Randle and Fournier fit into the category of large contracts that likely won’t be moved. If you look at these two optimistically, Randle definitely has the capability to be a 20 and 10 type of guy, but for some reason took a step back this season. One would hope that upgrading the point guard position would help Randle return to form that he was at during the 2020–21 season. As for Fournier, despite his lack of defense and frustrating inconsistencies, he still is capable of erupting and is shooting 39.6% from behind the arc, per Basketball-Reference.

Projected Additions: Malik Monk (FA)

Monk in a way resurrected his career in Los Angeles, after some disappointing seasons in Charlotte. Monk is the only desirable young player on the Lakers currently and definitely could be an option for the Knicks as someone who can score the rock at a good clip. I envision Monk not wanting to be part of a tumultuous Lakers situation and can cash in this offseason in another big city like New York.

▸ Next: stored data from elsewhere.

-- ==== Sys2Proof/Machine/Sampler.lean ====
section
/-! DEFINITION. PlaneSampler: `LDPIX`, `LDPLN`, `STRGBA`, `STPLN`, `GETBLK` (spec R140 to R162). -/

namespace Sys2Proof.Machine

/-! ### Functions (R141 to R148) -/

/-- `rgb2ycc` of pixel `(x, y)` of an RGBA grid of width `w`: its bytes R, G, B stand at offset `4 * (y * w + x)`
(spec R141, R143). -/
def pixelYcc (g : List Byte) (w x y : Nat) : PerCh Byte :=
  let o := 4 * (y * w + x)
  rgb2ycc (byteAt g o) (byteAt g (o + 1)) (byteAt g (o + 2))

/-- `planes_of_rgba(W, H, G)` (spec R143): chroma takes pixel `(2x, 2y)`. -/
def planesOfRgba (w h : Nat) (g : List Byte) : PerCh Plane where
  y := planeOf w h fun x y => (pixelYcc g w x y).y
  cb := planeOf (w / 2) (h / 2) fun x y => (pixelYcc g w (2 * x) (2 * y)).cb
  cr := planeOf (w / 2) (h / 2) fun x y => (pixelYcc g w (2 * x) (2 * y)).cr

/-- `subsample(S, w, h)` (spec R144): `D(x, y) = S(2x, 2y)`. -/
def subsample (p : Plane) (w h : Nat) : Plane :=
  planeOf (w / 2) (h / 2) fun x y => sampleAt p w (2 * x) (2 * y)

/-- `planes_of_planes` (spec R145, R152): three full-resolution planes back to back, the chroma planes subsampled. -/
def planesOfPlanes (w h : Nat) (b : List Byte) : PerCh Plane where
  y := slice b 0 (w * h)
  cb := subsample (slice b (w * h) (2 * (w * h))) w h
  cr := subsample (slice b (2 * (w * h)) (3 * (w * h))) w h

/-- `expand(C, x, y)` (spec R146): nearest neighbour, clamped to the chroma plane. -/
def expand (p : Plane) (cw ch x y : Nat) : Byte := sampleAt p cw (min (x / 2) (cw - 1)) (min (y / 2) (ch - 1))

/-- The bytes `STRGBA` writes for three planes of a `w × h` frame (spec R141, R154). -/
def rgbaOfPlanes (w h : Nat) (p : PerCh Plane) : List Byte :=
  (planeOf w h fun x y =>
    opaquePixel (sampleAt p.y w x y) (expand p.cb (w / 2) (h / 2) x y) (expand p.cr (w / 2) (h / 2) x y)).flatten

/-- `getblk(P, pw, ph, bx, by)` (spec R147): block entries outside the plane are 0. -/
def getblk (p : Nat → Nat → Int) (pw ph bx bY : Nat) : Block Int :=
  mkBlock fun n =>
    let x := 8 * bx + n.val % 8
    let y := 8 * bY + n.val / 8
    if x < pw ∧ y < ph then p x y else 0

/-! ### Commands -/

/-- `LDPIX` (spec R150). -/
def execLdpix (s : State) : Result :=
  if ¬ s.dimsOK then .next (s.abort .badRequest)
  else if ¬ s.inFits then .next (s.abort .badRequest)
  else if s.inLen.toNat ≠ 4 * s.W * s.H then .next (s.abort .badRequest)
  else
    .next ({ s with cur := planesOfRgba s.W s.H s.input, fstage := .raw, fkind := .key }.done [])

/-- `LDPLN` (spec R152). -/
def execLdpln (s : State) : Result :=
  if ¬ s.dimsOK then .next (s.abort .badRequest)
  else if ¬ s.inFits then .next (s.abort .badRequest)
  else if s.inLen.toNat ≠ 3 * (s.W * s.H) then .next (s.abort .badRequest)
  else
    .next ({ s with cur := planesOfPlanes s.W s.H s.input, fstage := .raw, fkind := .key }.done [])

/-- `STRGBA ps` (spec R154); `PS` = 3 is no legal value (R94). -/
def execStrgba (ps : PlaneSet) (s : State) : Result :=
  if ps = .res then .next (s.abort .illegalCommand)
  else
    match s.planeSetError ps (fun _ => true) with
    | some e => .next (s.abort e)
    | none =>
      if s.cfg.outCap < 4 * s.W * s.H then .next (s.abort .overflow)
      else .next (s.done (rgbaOfPlanes s.W s.H (s.planesOf ps)))

/-- `STPLN ps` (spec R156): the planes at their own resolutions; `PS` = 3 is no legal value (R94). -/
def execStpln (ps : PlaneSet) (s : State) : Result :=
  if ps = .res then .next (s.abort .illegalCommand)
  else
    match s.planeSetError ps (fun _ => true) with
    | some e => .next (s.abort e)
    | none =>
      if s.cfg.outCap < s.W * s.H + 2 * (s.W / 2 * (s.H / 2)) then .next (s.abort .overflow)
      else .next (s.done ((s.planesOf ps).y ++ (s.planesOf ps).cb ++ (s.planesOf ps).cr))

/-- `GETBLK ps, ch` (spec R160): block column `ARG0`, block row `ARG1`. -/
def execGetblk (ps : PlaneSet) (ch : Ch) (s : State) : Result :=
  match s.planeSetError ps (fun c => c = ch) with
  | some e => .next (s.abort e)
  | none =>
    let pw := planeW s.W ch
    let ph := planeH s.H ch
    if ceil8 pw ≤ s.arg0.toNat ∨ ceil8 ph ≤ s.arg1.toNat then .next (s.abort .badRequest)
    else
      let b := getblk (s.planeInt ps ch) pw ph s.arg0.toNat s.arg1.toNat
      .next ({ s with sb := mapBlock (BitVec.ofInt 32) b }.done [])

end Sys2Proof.Machine
end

Monk is averaging a career-high 12.6 points per game and is shooting around 40% from behind the arc, per Basketball-Reference. Monk, who also has Kentucky ties, can be a nice rotational scorer for the Knicks.

Centers

Projected Returners: Jericho Sims, Taj Gibson

Mitchell Robinson’s weird season both on and off the floor gives me reason to believe that the Knicks will decide to move on from him at the conclusion of the year. Robinson’s injuries coupled with his strange social-media outbursts make him not so much of a reliable option, despite his talent. Jericho Sims has just as much athleticism and can develop into at least 75% of Mitch, without the injuries and immaturity.

As for Nerlens Noel, I do not think there you can have him on the roster next season. Like Mitch, Noel has been injury prone and also has been ineffective on the floor, proving that his contract this offseason was a big mistake. The Knicks have to find a way to move him and keep Thibs favorite Taj Gibson as the veteran backup.

Projected Additions: Christian Koloko (University of Arizona)

The Knicks use the draft to find a young center to replace Mitchell Robinson and, if I had to guess, their man would be Arizona big man, Christian Koloko in the second-round. At 7-for-1, 230 pounds, Koloko is a large, rim-running type of center who would be a project if the Knicks drafted him. I know this isn’t ideally the route the Knicks probably would want to go in terms of their frontcourt changes, but I do believe in today’s NBA the Knicks can get by with Sims, Gibson, and a young guy like Koloko, if they are able to shore up positions like wing and point guard.